Simplify the following expression

$\displaystyle\frac{{18y^{8}+12y^{5}+12y^{4}}}{{6y^{2}}}=$

###### 24

Simplify the following expression

$\displaystyle\frac{{60y^{15}+110y^{14}-40y^{13}}}{{-10y^{2}}}=$

###### 25

A rectangular prism’s volume can be calculated by the formula $V=Bh\text{,}$ where $V$ stands for volume, $B$ stands for base area, and $h$ stands for height. A certain rectangular prism’s volume can be modeled by ${16x^{5}-24x^{3}-40x}$ cubic units. If its height is ${4x}$ units, find the prism’s base area.

$\displaystyle{B=}$ square units

###### 26

A rectangular prism’s volume can be calculated by the formula $V=Bh\text{,}$ where $V$ stands for volume, $B$ stands for base area, and $h$ stands for height. A certain rectangular prism’s volume can be modeled by ${28x^{6}-20x^{4}-40x^{2}}$ cubic units. If its height is ${4x}$ units, find the prism’s base area.

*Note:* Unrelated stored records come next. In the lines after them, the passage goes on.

-- ==== Sys2Proof/Machine/Dispatch.lean ====
section
/-! DEFINITION. The meaning of every instruction and event: one arm for each constructor. -/

namespace Sys2Proof.Machine

/-- The execution of one instruction or event. -/
def exec (i : Instr) (s : State) : Host.Outcome State Fault Refusal :=
  match i with
  | .iadd o => Sys2Proof.Machine.execIadd o s
  | .isub o => Sys2Proof.Machine.execIsub o s
  | .imul o => Sys2Proof.Machine.execImul o s
  | .imulh o => Sys2Proof.Machine.execImulh o s
  | .imad o => Sys2Proof.Machine.execImad o s
  | .idiv o => Sys2Proof.Machine.execIdiv o s
  | .irem o => Sys2Proof.Machine.execIrem o s
  | .imin o => Sys2Proof.Machine.execImin o s
  | .imax o => Sys2Proof.Machine.execImax o s
  | .iabs o => Sys2Proof.Machine.execIabs o s
  | .and o => Sys2Proof.Machine.execAnd o s
  | .or o => Sys2Proof.Machine.execOr o s
  | .xor o => Sys2Proof.Machine.execXor o s
  | .andn o => Sys2Proof.Machine.execAndn o s
  | .shl o => Sys2Proof.Machine.execShl o s
  | .shr o => Sys2Proof.Machine.execShr o s
  | .shra o => Sys2Proof.Machine.execShra o s
  | .rotl o => Sys2Proof.Machine.execRotl o s
  | .popc o => Sys2Proof.Machine.execPopc o s
  | .clz o => Sys2Proof.Machine.execClz o s
  | .brev o => Sys2Proof.Machine.execBrev o s
  | .bfx o => Sys2Proof.Machine.execBfx o s
  | .bfi o => Sys2Proof.Machine.execBfi o s
  | .lea o => Sys2Proof.Machine.execLea o s
  | .sel o => Sys2Proof.Machine.execSel o s
  | .icmp o => Sys2Proof.Machine.execIcmp o s
  | .mov o => Sys2Proof.Machine.execMov o s
  | .movi o => Sys2Proof.Machine.execMovi o s
  | .movs o => Sys2Proof.Machine.execMovs o s
  | .iaddi o => Sys2Proof.Machine.execIaddi o s
  | .lopi o => Sys2Proof.Machine.execLopi o s
  | .fadd o => Sys2Proof.Machine.execFadd o s
  | .fsub o => Sys2Proof.Machine.execFsub o s
  | .fmul o => Sys2Proof.Machine.execFmul o s
  | .ffma o => Sys2Proof.Machine.execFfma o s
  | .fmin o => Sys2Proof.Machine.execFmin o s
  | .fmax o => Sys2Proof.Machine.execFmax o s
  | .fcmp o => Sys2Proof.Machine.execFcmp o s
  | .frcp o => Sys2Proof.Machine.execFrcp o s
  | .frsq o => Sys2Proof.Machine.execFrsq o s
  | .fsqrt o => Sys2Proof.Machine.execFsqrt o s
  | .fdiv o => Sys2Proof.Machine.execFdiv o s
  | .fexp2 o => Sys2Proof.Machine.execFexp2 o s
  | .flog2 o => Sys2Proof.Machine.execFlog2 o s
  | .fsin o => Sys2Proof.Machine.execFsin o s
  | .fcos o => Sys2Proof.Machine.execFcos o s
  | .ftanh o => Sys2Proof.Machine.execFtanh o s
  | .fclass o => Sys2Proof.Machine.execFclass o s
  | .frnd o => Sys2Proof.Machine.execFrnd o s
  | .cvt o => Sys2Proof.Machine.execCvt o s
  | .pack o => Sys2Proof.Machine.execPack o s
  | .unpk o => Sys2Proof.Machine.execUnpk o s
  | .fdot2 o => Sys2Proof.Machine.execFdot2 o s
  | .idot4 o => Sys2Proof.Machine.execIdot4 o s
  | .afnew o => Sys2Proof.Machine.execAfnew o s
  | .afcst o => Sys2Proof.Machine.execAfcst o s
  | .afadd o => Sys2Proof.Machine.execAfadd o s
  | .afsub o => Sys2Proof.Machine.execAfsub o s
  | .afscl o => Sys2Proof.Machine.execAfscl o s
  | .afmul o => Sys2Proof.Machine.execAfmul o s
  | .afsqr o => Sys2Proof.Machine.execAfsqr o s
  | .afrcp o => Sys2Proof.Machine.execAfrcp o s
  | .afsqrt o => Sys2Proof.Machine.execAfsqrt o s
  | .afexp o => Sys2Proof.Machine.execAfexp o s
  | .afcnd o => Sys2Proof.Machine.execAfcnd o s
  | .afrng o => Sys2Proof.Machine.execAfrng o s
  | .afget o => Sys2Proof.Machine.execAfget o s
  | .afsym o => Sys2Proof.Machine.execAfsym o s
  | .afld o => Sys2Proof.Machine.execAfld o s
  | .afst o => Sys2Proof.Machine.execAfst o s
  | .plop o => Sys2Proof.Machine.execPlop o s
  | .pmov o => Sys2Proof.Machine.execPmov o s
  | .vote o => Sys2Proof.Machine.execVote o s
  | .shfl o => Sys2Proof.Machine.execShfl o s
  | .gred o => Sys2Proof.Machine.execGred o s
  | .gscan o => Sys2Proof.Machine.execGscan o s
  | .elect o => Sys2Proof.Machine.execElect o s
  | .matchLanes o => Sys2Proof.Machine.execMatchLanes o s
  | .ld o => Sys2Proof.Machine.execLd o s
  | .st o => Sys2Proof.Machine.execSt o s
  | .lds o => Sys2Proof.Machine.execLds o s
  | .sts o => Sys2Proof.Machine.execSts o s
  | .ldk o => Sys2Proof.Machine.execLdk o s
  | .fence o => Sys2Proof.Machine.execFence o s
  | .pref o => Sys2Proof.Machine.execPref o s
  | .ldx o => Sys2Proof.Machine.execLdx o s
  | .stx o => Sys2Proof.Machine.execStx o s
  | .cctl o => Sys2Proof.Machine.execCctl o s
  | .atom o => Sys2Proof.Machine.execAtom o s
  | .atoms o => Sys2Proof.Machine.execAtoms o s
  | .red o => Sys2Proof.Machine.execRed o s
  | .ixset o => Sys2Proof.Machine.execIxset o s
  | .bop o => Sys2Proof.Machine.execBop o s
  | .cpy o => Sys2Proof.Machine.execCpy o s
  | .cpym o => Sys2Proof.Machine.execCpym o s
  | .cpyx o => Sys2Proof.Machine.execCpyx o s
  | .cpyw o => Sys2Proof.Machine.execCpyw o s
  | .synci o => Sys2Proof.Machine.execSynci o s
  | .synca o => Sys2Proof.Machine.execSynca o s
  | .syncw o => Sys2Proof.Machine.execSyncw o s
  | .synct o => Sys2Proof.Machine.execSynct o s
  | .vadd o => Sys2Proof.Machine.execVadd o s
  | .vsub o => Sys2Proof.Machine.execVsub o s
  | .vmul o => Sys2Proof.Machine.execVmul o s
  | .vfma o => Sys2Proof.Machine.execVfma o s
  | .vmin o => Sys2Proof.Machine.execVmin o s
  | .vmax o => Sys2Proof.Machine.execVmax o s
  | .vexp o => Sys2Proof.Machine.execVexp o s
  | .vrsq o => Sys2Proof.Machine.execVrsq o s
  | .vrcp o => Sys2Proof.Machine.execVrcp o s
  | .vtanh o => Sys2Proof.Machine.execVtanh o s
  | .vcvt o => Sys2Proof.Machine.execVcvt o s
  | .vred o => Sys2Proof.Machine.execVred o s
  | .vscan o => Sys2Proof.Machine.execVscan o s
  | .vgth o => Sys2Proof.Machine.execVgth o s
  | .vsct o => Sys2Proof.Machine.execVsct o s
  | .vmov o => Sys2Proof.Machine.execVmov o s
  | .vsel o => Sys2Proof.Machine.execVsel o s
  | .vcmp o => Sys2Proof.Machine.execVcmp o s
  | .vlrec o => Sys2Proof.Machine.execVlrec o s
  | .mma o => Sys2Proof.Machine.execMma o s
  | .mmap o => Sys2Proof.Machine.execMmap o s
  | .mmas o => Sys2Proof.Machine.execMmas o s
  | .mwait o => Sys2Proof.Machine.execMwait o s
  | .mopr o => Sys2Proof.Machine.execMopr o s
  | .mzero o => Sys2Proof.Machine.execMzero o s
  | .mldc o => Sys2Proof.Machine.execMldc o s
  | .mstc o => Sys2Proof.Machine.execMstc o s
  | .bra o => Sys2Proof.Machine.execBra o s
  | .bri o => Sys2Proof.Machine.execBri o s
  | .call o => Sys2Proof.Machine.execCall o s
  | .ret o => Sys2Proof.Machine.execRet o s
  | .exitT o => Sys2Proof.Machine.execExitT o s
  | .yield o => Sys2Proof.Machine.execYield o s
  | .bar o => Sys2Proof.Machine.execBar o s
  | .lnch o => Sys2Proof.Machine.execLnch o s
  | .wwait o => Sys2Proof.Machine.execWwait o s
  | .wwake o => Sys2Proof.Machine.execWwake o s
  | .nopre leave => Sys2Proof.Machine.execNopre leave s
  | .wend o => Sys2Proof.Machine.execWend o s
  | .wemit o => Sys2Proof.Machine.execWemit o s
  | .wclose o => Sys2Proof.Machine.execWclose o s
  | .wpnld o => Sys2Proof.Machine.execWpnld o s
  | .wpnst o => Sys2Proof.Machine.execWpnst o s
  | .wfwd o => Sys2Proof.Machine.execWfwd o s
  | .nsend o => Sys2Proof.Machine.execNsend o s
  | .nrecv o => Sys2Proof.Machine.execNrecv o s
  | .nctr o => Sys2Proof.Machine.execNctr o s
  | .trap o => Sys2Proof.Machine.execTrap o s
  | .sysc o => Sys2Proof.Machine.execSysc o s
  | .eret skip => Sys2Proof.Machine.execEret skip s
  | .movy o => Sys2Proof.Machine.execMovy o s
  | .movyw o => Sys2Proof.Machine.execMovyw o s
  | .bkpt o => Sys2Proof.Machine.execBkpt o s
  | .tlbi o => Sys2Proof.Machine.execTlbi o s
  | .demotionEnd gid pc => Sys2Proof.Machine.execDemotionEnd gid pc s
  | .groupStarved gid => Sys2Proof.Machine.execGroupStarved gid s
  | .trapEntry gid => Sys2Proof.Machine.execTrapEntry gid s
  | .translationFaultResolution slice entry allow => Sys2Proof.Machine.execTranslationFaultResolution slice entry allow s
  | .pageWalk slice walk => Sys2Proof.Machine.execPageWalk slice walk s
  | .tlbiComplete part id => Sys2Proof.Machine.execTlbiComplete part id s
  | .loadReturn core n => Sys2Proof.Machine.execLoadReturn core n s
  | .storeAcknowledgement core => Sys2Proof.Machine.execStoreAcknowledgement core s
  | .atomicReturn core n => Sys2Proof.Machine.execAtomicReturn core n s
  | .promotionRequest line => Sys2Proof.Machine.execPromotionRequest line s
  | .hostCxlAccess part a => Sys2Proof.Machine.execHostCxlAccess part a s
  | .groupSwapOut gid => Sys2Proof.Machine.execGroupSwapOut gid s
  | .groupResume gid core sub => Sys2Proof.Machine.execGroupResume gid core sub s
  | .launchAccept src => Sys2Proof.Machine.execLaunchAccept src s
  | .blockPlacement part => Sys2Proof.Machine.execBlockPlacement part s
  | .dispatchPromiseRestore block => Sys2Proof.Machine.execDispatchPromiseRestore block s
  | .groupRetire gid => Sys2Proof.Machine.execGroupRetire gid s
  | .launchTimeout launch => Sys2Proof.Machine.execLaunchTimeout launch s
  | .launchKill launch => Sys2Proof.Machine.execLaunchKill launch s
  | .notify slice value => Sys2Proof.Machine.execNotify slice value s
  | .nopPacket slice queue => Sys2Proof.Machine.execNopPacket slice queue s
  | .launchPacket slice queue => Sys2Proof.Machine.execLaunchPacket slice queue s
  | .waitPacket slice queue => Sys2Proof.Machine.execWaitPacket slice queue s
  | .signalPacket slice queue => Sys2Proof.Machine.execSignalPacket slice queue s
  | .queueWaitRecheck slice queue => Sys2Proof.Machine.execQueueWaitRecheck slice queue s
  | .queueWaitTimeout slice queue => Sys2Proof.Machine.execQueueWaitTimeout slice queue s
  | .budgetPeriodBoundary part => Sys2Proof.Machine.execBudgetPeriodBoundary part s
  | .nopreBudgetExpiry gid => Sys2Proof.Machine.execNopreBudgetExpiry gid s
  | .parkedGroupResolution gid resume => Sys2Proof.Machine.execParkedGroupResolution gid resume s
  | .waitEvaluation part entry => Sys2Proof.Machine.execWaitEvaluation part entry s
  | .wwaitTimeout gid lane => Sys2Proof.Machine.execWwaitTimeout gid lane s
  | .unregisteredWaitPoll gid lane => Sys2Proof.Machine.execUnregisteredWaitPoll gid lane s
  | .hostWakeWrite part asid value => Sys2Proof.Machine.execHostWakeWrite part asid value s
  | .symbolDraw gid => Sys2Proof.Machine.execSymbolDraw gid s
  | .copyLanding core id landing => Sys2Proof.Machine.execCopyLanding core id landing s
  | .matrixOpStart core id => Sys2Proof.Machine.execMatrixOpStart core id s
  | .matrixOperandRelease core id => Sys2Proof.Machine.execMatrixOperandRelease core id s
  | .matrixOpRetire core id => Sys2Proof.Machine.execMatrixOpRetire core id s
  | .sweepStart core => Sys2Proof.Machine.execSweepStart core s
  | .sweepComplete core => Sys2Proof.Machine.execSweepComplete core s
  | .bopComplete core id => Sys2Proof.Machine.execBopComplete core id s
  | .syscNull slice id => Sys2Proof.Machine.execSyscNull slice id s
  | .shapeInstall slice id slot => Sys2Proof.Machine.execShapeInstall slice id slot s
  | .shapeFree slice id => Sys2Proof.Machine.execShapeFree slice id s
  | .specInstall slice id => Sys2Proof.Machine.execSpecInstall slice id s
  | .specRemove slice id => Sys2Proof.Machine.execSpecRemove slice id s
  | .streamInstall slice id tail => Sys2Proof.Machine.execStreamInstall slice id tail s
  | .mbotumService slice id status res => Sys2Proof.Machine.execMbotumService slice id status res s
  | .syscReply slice id => Sys2Proof.Machine.execSyscReply slice id s
  | .uncorrectableError gid lanes sub mismatch => Sys2Proof.Machine.execUncorrectableError gid lanes sub mismatch s
  | .recordIngest part stream => Sys2Proof.Machine.execRecordIngest part stream s
  | .recordDelivery slice spec key => Sys2Proof.Machine.execRecordDelivery slice spec key s
  | .activationStart slice core => Sys2Proof.Machine.execActivationStart slice core s
  | .watermarkUpdate slice stream => Sys2Proof.Machine.execWatermarkUpdate slice stream s
  | .closeEvent slice spec key => Sys2Proof.Machine.execCloseEvent slice spec key s
  | .packetTransmission slice msg k => Sys2Proof.Machine.execPacketTransmission slice msg k s
  | .networkPacketArrival slice p => Sys2Proof.Machine.execNetworkPacketArrival slice p s
  | .selectiveAckArrival slice msg packets noBuffer => Sys2Proof.Machine.execSelectiveAckArrival slice msg packets noBuffer s
  | .lossDetection slice msg k => Sys2Proof.Machine.execLossDetection slice msg k s
  | .connectionSetup slice part r => Sys2Proof.Machine.execConnectionSetup slice part r s
  | .imageStop slice cmd => Sys2Proof.Machine.execImageStop slice cmd s
  | .imageRestore slice cmd => Sys2Proof.Machine.execImageRestore slice cmd s
  | .imageDiscard slice cmd => Sys2Proof.Machine.execImageDiscard slice cmd s
  | .imageStopAndSelfTest slice cmd => Sys2Proof.Machine.execImageStopAndSelfTest slice cmd s
  | .imageMoveOut slice cmd => Sys2Proof.Machine.execImageMoveOut slice cmd s
  | .imageMoveIn slice cmd => Sys2Proof.Machine.execImageMoveIn slice cmd s
  | .imageSeal slice => Sys2Proof.Machine.execImageSeal slice s
  | .imageOperationComplete slice => Sys2Proof.Machine.execImageOperationComplete slice s
  | .boundaryArrival core a => Sys2Proof.Machine.execBoundaryArrival core a s
  | .selfTestComplete slice pass => Sys2Proof.Machine.execSelfTestComplete slice pass s
  | .architecturalPreemption block => Sys2Proof.Machine.execArchitecturalPreemption block s
  | .tenantSliceEnd part next => Sys2Proof.Machine.execTenantSliceEnd part next s
  | .partitionCreate n slices commons wsc keyId verified => Sys2Proof.Machine.execPartitionCreate n slices commons wsc keyId verified s
  | .partitionEnd n => Sys2Proof.Machine.execPartitionEnd n s
  | .sliceMove slice src dst keep => Sys2Proof.Machine.execSliceMove slice src dst keep s
  | .coopRestore launch => Sys2Proof.Machine.execCoopRestore launch s
  | .windowStoreSizing slice counts => Sys2Proof.Machine.execWindowStoreSizing slice counts s
  | .imageStoreSizing part slots => Sys2Proof.Machine.execImageStoreSizing part slots s
  | .healthCertificate nonce time => Sys2Proof.Machine.execHealthCertificate nonce time s
  | .spdmAttestation nonce => Sys2Proof.Machine.execSpdmAttestation nonce s
  | .boot verified => Sys2Proof.Machine.execBoot verified s
  | .invarAdjust core slacks => Sys2Proof.Machine.execInvarAdjust core slacks s
  | .binHourTick core temp volt => Sys2Proof.Machine.execBinHourTick core temp volt s
  | .fieldTestSchedule core => Sys2Proof.Machine.execFieldTestSchedule core s
  | .deconfiguration slice pair => Sys2Proof.Machine.execDeconfiguration slice pair s
  | .thermalThrottle on => Sys2Proof.Machine.execThermalThrottle on s
  | .serviceCoreMemoryAccess slice a => Sys2Proof.Machine.execServiceCoreMemoryAccess slice a s
  | .unassignedOpcode word => Sys2Proof.Machine.execUnassignedOpcode word s
  | .errorInUnconsumedData line => Sys2Proof.Machine.execErrorInUnconsumedData line s
  | .partitionChange n commons wsc => Sys2Proof.Machine.execPartitionChange n commons wsc s
  | .nop => Sys2Proof.Machine.execNop s
  | .thermalShutdown => Sys2Proof.Machine.execThermalShutdown s
  | .marginMeasurement slice sram hbm => Sys2Proof.Machine.execMarginMeasurement slice sram hbm s

end Sys2Proof.Machine
end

$\displaystyle{B=}$ square units

###### 27

A cylinder’s volume can be calculated by the formula $V=Bh\text{,}$ where $V$ stands for volume, $B$ stands for base area, and $h$ stands for height. A certain cynlinder’s volume can be modeled by ${12\pi x^{5}-36\pi x^{4}+40\pi x^{3}}$ cubic units. If its base area is ${4\pi x^{2}}$ square units, find the prism’s height.

$\displaystyle{h=}$ units

###### 28

A cylinder’s volume can be calculated by the formula $V=Bh\text{,}$ where $V$ stands for volume, $B$ stands for base area, and $h$ stands for height. A certain cynlinder’s volume can be modeled by ${45\pi x^{6}+20\pi x^{4}-50\pi x^{2}}$ cubic units. If its base area is ${5\pi x^{2}}$ square units, find the prism’s height.

$\displaystyle{h=}$ units